(Stored data)
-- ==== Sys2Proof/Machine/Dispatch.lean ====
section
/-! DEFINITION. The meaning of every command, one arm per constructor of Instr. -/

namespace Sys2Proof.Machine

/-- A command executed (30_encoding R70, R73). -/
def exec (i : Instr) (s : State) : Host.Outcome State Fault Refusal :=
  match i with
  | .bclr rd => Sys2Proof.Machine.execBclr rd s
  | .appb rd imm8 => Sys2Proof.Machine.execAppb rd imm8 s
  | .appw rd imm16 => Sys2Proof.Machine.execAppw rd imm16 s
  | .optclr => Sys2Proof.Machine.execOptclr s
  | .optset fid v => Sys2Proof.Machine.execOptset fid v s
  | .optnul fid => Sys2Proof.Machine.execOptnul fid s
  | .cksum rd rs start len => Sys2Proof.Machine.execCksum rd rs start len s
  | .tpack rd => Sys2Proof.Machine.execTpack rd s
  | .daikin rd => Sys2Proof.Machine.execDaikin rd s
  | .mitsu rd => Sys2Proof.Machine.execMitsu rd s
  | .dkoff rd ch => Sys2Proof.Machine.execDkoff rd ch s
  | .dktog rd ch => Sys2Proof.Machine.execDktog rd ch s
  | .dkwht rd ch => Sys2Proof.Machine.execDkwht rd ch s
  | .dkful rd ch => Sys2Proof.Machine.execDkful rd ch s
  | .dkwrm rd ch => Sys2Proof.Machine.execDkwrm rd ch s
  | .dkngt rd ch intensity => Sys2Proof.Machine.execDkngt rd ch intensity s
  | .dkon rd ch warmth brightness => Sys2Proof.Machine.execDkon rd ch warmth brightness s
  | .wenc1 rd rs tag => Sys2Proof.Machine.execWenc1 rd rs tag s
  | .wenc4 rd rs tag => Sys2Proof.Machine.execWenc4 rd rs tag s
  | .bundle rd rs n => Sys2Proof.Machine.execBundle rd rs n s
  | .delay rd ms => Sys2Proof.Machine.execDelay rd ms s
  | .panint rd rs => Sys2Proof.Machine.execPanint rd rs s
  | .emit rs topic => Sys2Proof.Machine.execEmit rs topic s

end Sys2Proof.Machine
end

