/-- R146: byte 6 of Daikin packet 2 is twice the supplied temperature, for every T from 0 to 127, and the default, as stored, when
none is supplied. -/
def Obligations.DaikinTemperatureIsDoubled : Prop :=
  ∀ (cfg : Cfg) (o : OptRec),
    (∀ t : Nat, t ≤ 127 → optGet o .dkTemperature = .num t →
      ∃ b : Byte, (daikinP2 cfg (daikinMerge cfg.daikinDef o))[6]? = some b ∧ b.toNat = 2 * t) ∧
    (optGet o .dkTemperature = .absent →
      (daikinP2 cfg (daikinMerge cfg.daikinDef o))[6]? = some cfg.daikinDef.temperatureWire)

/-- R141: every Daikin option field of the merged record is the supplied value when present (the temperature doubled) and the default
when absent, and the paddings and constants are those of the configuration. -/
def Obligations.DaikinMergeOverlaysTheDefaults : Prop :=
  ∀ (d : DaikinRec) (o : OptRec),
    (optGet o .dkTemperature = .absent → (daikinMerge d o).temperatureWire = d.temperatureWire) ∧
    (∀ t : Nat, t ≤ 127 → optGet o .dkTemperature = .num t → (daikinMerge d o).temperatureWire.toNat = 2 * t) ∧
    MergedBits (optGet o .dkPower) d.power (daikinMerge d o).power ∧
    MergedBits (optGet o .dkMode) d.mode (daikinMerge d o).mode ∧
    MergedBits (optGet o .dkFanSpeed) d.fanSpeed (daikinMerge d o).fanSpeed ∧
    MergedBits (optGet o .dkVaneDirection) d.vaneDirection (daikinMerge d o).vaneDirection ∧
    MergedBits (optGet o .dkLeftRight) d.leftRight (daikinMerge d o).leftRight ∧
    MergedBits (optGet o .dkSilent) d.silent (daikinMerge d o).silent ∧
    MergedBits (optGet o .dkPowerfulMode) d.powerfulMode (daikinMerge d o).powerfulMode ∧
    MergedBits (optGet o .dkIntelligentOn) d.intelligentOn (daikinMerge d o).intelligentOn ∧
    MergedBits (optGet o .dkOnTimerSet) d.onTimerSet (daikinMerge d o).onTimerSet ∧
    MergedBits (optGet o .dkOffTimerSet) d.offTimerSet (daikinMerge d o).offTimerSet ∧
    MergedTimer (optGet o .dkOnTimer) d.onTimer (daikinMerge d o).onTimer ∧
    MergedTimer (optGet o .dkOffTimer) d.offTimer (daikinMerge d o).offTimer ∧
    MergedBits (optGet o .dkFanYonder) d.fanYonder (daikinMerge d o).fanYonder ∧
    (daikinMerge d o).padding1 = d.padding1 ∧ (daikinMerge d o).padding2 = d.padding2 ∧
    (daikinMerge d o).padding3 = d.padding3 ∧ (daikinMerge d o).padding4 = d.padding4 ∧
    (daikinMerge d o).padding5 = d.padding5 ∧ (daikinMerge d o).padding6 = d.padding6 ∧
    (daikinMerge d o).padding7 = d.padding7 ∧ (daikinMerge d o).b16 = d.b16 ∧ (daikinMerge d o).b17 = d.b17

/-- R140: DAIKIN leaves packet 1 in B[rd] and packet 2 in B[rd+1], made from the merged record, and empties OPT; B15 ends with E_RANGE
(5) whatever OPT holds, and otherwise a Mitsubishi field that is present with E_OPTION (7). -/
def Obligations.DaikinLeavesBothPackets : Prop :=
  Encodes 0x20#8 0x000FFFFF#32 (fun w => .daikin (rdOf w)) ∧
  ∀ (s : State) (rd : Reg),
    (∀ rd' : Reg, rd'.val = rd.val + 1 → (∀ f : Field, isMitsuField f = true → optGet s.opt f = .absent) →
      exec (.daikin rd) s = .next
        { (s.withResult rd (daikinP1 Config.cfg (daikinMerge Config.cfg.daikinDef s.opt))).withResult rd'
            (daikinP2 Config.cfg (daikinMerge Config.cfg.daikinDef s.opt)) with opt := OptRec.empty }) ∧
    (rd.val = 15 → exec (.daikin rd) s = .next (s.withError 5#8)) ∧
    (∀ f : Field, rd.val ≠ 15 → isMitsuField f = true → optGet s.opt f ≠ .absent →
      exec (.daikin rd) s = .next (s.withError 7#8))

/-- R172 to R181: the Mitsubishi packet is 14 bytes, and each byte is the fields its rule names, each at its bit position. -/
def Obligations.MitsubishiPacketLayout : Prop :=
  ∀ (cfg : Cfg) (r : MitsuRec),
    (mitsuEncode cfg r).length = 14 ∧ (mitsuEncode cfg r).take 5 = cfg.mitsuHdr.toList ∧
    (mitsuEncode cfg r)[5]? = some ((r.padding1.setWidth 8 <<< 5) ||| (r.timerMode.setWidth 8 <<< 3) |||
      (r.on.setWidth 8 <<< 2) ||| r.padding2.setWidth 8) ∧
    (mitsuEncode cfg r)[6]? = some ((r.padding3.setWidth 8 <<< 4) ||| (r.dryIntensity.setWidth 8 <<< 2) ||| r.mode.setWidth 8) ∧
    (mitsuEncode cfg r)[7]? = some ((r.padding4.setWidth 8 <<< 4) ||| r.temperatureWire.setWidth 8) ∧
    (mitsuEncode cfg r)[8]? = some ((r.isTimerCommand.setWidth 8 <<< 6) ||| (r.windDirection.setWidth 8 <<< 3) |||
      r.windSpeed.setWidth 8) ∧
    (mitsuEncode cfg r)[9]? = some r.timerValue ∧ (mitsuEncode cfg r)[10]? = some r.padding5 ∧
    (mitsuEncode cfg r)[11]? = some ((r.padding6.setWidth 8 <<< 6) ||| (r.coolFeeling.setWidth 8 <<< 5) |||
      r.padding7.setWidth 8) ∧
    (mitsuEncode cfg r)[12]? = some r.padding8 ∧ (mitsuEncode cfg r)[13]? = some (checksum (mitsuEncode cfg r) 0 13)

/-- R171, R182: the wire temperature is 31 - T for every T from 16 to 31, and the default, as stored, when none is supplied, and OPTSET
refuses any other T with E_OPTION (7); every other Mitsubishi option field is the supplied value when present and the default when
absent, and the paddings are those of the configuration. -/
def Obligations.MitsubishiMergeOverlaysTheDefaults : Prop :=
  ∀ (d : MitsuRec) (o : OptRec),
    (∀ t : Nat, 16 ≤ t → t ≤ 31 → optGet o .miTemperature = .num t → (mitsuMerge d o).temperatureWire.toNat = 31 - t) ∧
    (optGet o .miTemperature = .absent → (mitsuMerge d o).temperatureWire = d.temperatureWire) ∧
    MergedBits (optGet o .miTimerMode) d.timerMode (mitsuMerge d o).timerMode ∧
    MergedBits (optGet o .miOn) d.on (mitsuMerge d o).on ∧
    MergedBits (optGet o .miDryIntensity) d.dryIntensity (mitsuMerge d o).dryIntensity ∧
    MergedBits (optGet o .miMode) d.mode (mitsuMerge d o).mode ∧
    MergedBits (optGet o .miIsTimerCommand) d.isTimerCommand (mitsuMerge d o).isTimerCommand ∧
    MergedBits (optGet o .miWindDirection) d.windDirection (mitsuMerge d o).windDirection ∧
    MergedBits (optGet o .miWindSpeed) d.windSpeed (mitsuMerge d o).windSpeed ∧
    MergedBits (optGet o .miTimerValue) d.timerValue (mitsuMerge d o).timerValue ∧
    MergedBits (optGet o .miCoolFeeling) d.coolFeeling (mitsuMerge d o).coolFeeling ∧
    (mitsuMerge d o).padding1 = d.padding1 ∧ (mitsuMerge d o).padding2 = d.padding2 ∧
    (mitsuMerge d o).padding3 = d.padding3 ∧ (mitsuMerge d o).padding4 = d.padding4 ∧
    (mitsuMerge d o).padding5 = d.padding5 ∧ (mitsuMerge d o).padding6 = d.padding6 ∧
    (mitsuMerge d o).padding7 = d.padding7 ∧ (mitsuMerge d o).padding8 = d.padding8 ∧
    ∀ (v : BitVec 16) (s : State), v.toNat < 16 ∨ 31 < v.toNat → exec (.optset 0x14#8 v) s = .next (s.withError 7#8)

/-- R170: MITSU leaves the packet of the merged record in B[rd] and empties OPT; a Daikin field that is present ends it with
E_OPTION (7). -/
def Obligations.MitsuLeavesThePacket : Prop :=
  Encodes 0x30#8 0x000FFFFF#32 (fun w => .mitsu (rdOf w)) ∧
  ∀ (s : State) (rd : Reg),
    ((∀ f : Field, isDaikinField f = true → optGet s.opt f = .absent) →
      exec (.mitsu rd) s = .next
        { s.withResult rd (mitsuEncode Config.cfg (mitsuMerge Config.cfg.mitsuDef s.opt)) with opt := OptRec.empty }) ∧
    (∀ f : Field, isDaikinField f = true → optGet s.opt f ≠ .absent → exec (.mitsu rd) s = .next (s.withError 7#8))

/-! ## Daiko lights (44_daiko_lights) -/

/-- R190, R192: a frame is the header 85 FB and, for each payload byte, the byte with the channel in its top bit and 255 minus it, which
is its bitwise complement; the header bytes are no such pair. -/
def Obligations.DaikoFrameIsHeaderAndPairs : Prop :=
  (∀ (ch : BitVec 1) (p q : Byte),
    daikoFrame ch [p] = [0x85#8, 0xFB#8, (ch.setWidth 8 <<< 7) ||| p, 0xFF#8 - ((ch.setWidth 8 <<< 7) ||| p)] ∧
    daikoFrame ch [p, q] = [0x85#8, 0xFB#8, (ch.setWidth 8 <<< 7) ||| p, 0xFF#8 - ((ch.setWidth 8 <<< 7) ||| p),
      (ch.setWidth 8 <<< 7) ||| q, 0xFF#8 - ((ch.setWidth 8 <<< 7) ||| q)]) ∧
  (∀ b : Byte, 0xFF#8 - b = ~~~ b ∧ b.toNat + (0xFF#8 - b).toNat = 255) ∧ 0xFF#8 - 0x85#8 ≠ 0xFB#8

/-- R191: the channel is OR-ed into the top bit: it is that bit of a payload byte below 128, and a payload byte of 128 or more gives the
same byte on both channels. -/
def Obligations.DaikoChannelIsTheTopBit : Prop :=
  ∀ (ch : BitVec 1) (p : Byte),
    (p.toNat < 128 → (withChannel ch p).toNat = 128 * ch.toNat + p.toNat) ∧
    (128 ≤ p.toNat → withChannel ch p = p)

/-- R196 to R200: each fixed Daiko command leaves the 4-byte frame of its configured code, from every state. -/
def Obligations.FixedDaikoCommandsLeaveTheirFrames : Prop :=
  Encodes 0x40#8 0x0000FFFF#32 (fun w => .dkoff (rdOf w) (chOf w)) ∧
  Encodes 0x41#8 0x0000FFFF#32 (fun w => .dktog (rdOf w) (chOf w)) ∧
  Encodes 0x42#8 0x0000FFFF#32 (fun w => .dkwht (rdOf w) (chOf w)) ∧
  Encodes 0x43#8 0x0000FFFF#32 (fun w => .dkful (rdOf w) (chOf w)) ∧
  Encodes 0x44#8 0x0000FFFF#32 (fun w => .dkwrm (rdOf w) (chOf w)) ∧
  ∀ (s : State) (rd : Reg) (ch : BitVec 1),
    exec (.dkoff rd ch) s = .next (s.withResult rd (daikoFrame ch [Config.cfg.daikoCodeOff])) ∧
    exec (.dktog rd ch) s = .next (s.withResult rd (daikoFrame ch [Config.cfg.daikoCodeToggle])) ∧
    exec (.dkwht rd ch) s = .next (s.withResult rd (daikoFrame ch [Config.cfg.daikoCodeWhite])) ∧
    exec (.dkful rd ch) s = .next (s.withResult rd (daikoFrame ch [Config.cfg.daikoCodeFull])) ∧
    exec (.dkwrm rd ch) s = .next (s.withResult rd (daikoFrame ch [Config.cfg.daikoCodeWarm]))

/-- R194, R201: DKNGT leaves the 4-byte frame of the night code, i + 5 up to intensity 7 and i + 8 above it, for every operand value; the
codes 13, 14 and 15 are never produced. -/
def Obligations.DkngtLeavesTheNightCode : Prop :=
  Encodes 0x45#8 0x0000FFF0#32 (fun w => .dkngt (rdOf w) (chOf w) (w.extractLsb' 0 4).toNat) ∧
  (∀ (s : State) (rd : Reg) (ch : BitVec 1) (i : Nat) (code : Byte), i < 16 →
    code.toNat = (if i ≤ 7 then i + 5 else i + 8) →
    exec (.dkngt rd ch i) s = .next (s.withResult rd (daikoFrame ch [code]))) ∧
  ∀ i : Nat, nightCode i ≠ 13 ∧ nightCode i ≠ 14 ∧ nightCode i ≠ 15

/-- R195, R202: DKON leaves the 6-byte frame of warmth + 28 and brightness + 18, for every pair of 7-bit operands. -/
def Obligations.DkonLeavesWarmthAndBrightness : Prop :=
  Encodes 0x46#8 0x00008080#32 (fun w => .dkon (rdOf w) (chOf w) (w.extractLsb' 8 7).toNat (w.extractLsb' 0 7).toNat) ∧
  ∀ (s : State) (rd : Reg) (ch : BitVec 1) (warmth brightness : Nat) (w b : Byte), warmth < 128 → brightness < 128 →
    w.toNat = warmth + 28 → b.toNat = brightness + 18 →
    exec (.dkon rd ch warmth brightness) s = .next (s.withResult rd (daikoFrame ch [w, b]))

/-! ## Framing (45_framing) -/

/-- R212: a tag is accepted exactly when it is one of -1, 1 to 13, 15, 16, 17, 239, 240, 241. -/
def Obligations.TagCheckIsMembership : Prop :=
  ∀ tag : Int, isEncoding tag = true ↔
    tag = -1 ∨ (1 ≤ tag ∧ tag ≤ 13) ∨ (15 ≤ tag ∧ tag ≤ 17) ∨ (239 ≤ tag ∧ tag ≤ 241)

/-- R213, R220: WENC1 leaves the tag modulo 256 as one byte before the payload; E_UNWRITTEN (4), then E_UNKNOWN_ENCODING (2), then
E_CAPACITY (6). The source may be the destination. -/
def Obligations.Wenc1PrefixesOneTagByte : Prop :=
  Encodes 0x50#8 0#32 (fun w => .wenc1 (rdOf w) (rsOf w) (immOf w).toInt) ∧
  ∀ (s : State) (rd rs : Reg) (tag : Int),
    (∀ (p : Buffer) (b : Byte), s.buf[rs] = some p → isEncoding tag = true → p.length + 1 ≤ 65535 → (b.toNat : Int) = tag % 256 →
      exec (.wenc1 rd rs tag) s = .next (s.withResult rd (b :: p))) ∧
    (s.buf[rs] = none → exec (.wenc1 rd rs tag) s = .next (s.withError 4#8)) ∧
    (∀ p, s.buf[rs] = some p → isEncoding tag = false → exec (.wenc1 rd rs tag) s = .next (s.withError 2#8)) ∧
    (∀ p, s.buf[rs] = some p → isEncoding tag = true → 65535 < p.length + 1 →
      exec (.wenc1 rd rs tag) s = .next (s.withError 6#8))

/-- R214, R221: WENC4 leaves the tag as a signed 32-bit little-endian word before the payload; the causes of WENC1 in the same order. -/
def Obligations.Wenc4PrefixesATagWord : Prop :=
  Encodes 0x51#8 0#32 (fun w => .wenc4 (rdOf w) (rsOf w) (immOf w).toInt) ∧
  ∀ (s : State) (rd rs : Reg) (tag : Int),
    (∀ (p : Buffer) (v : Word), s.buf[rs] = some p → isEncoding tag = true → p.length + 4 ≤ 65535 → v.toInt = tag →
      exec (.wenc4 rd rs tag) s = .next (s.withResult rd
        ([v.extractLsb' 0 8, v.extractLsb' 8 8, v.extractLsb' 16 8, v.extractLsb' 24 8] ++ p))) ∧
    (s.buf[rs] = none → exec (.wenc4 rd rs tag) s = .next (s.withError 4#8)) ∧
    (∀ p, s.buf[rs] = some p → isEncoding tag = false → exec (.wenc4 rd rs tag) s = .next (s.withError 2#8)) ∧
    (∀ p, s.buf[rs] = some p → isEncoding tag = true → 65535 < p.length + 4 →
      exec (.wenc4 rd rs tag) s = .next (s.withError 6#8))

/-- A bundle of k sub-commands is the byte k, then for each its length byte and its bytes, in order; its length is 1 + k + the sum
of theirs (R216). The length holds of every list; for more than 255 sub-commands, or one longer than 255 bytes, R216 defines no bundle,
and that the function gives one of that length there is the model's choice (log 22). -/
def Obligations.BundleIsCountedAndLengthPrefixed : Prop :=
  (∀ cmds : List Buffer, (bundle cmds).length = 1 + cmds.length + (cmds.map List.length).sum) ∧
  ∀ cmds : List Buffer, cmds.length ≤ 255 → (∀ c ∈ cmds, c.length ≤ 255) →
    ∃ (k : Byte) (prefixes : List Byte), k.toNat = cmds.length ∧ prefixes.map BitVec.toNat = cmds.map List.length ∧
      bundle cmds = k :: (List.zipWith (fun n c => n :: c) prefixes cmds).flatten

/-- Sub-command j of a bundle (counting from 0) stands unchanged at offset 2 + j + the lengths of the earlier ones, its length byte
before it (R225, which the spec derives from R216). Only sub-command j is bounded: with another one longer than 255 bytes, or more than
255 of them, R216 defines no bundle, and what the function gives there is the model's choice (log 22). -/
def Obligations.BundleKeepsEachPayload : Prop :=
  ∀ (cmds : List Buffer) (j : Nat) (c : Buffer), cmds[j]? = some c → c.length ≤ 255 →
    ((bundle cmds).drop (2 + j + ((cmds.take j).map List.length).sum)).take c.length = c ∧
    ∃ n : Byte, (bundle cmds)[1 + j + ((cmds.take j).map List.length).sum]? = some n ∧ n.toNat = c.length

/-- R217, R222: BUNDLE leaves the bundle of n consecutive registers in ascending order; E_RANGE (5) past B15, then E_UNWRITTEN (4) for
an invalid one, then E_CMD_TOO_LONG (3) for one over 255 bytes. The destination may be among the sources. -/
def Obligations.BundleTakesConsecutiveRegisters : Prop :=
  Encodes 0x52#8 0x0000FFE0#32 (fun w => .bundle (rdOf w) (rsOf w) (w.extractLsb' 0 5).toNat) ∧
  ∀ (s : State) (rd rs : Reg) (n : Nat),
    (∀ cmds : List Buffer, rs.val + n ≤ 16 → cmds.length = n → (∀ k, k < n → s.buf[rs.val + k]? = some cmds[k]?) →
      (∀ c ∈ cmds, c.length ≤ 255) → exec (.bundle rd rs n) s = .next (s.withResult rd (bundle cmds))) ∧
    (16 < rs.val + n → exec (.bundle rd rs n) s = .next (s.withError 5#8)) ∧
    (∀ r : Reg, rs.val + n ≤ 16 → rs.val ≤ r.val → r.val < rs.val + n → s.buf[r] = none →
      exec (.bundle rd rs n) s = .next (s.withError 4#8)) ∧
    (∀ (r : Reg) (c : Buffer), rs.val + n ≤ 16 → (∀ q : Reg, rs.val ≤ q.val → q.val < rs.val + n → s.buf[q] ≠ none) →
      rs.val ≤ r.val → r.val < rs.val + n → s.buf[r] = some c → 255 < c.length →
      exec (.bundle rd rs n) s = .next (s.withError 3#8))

## TASK GOAL
Each line carrying the string "absent" should be copied out from the entries.

## WRITTEN ANSWER
    (optGet o .dkTemperature = .absent →
when absent, and the paddings and constants are those of the configuration. -/
    (optGet o .dkTemperature = .absent → (daikinMerge d o).temperatureWire = d.temperatureWire) ∧
    (∀ rd' : Reg, rd'.val = rd.val + 1 → (∀ f : Field, isMitsuField f = true → optGet s.opt f = .absent) →
    (∀ f : Field, rd.val ≠ 15 → isMitsuField f = true → optGet s.opt f ≠ .absent →
absent, and the paddings are those of the configuration. -/
    (optGet o .miTemperature = .absent → (mitsuMerge d o).temperatureWire = d.temperatureWire) ∧
    ((∀ f : Field, isDaikinField f = true → optGet s.opt f = .absent) →
    (∀ f : Field, isDaikinField f = true → optGet s.opt f ≠ .absent → exec (.mitsu rd) s = .next (s.withError 7#8))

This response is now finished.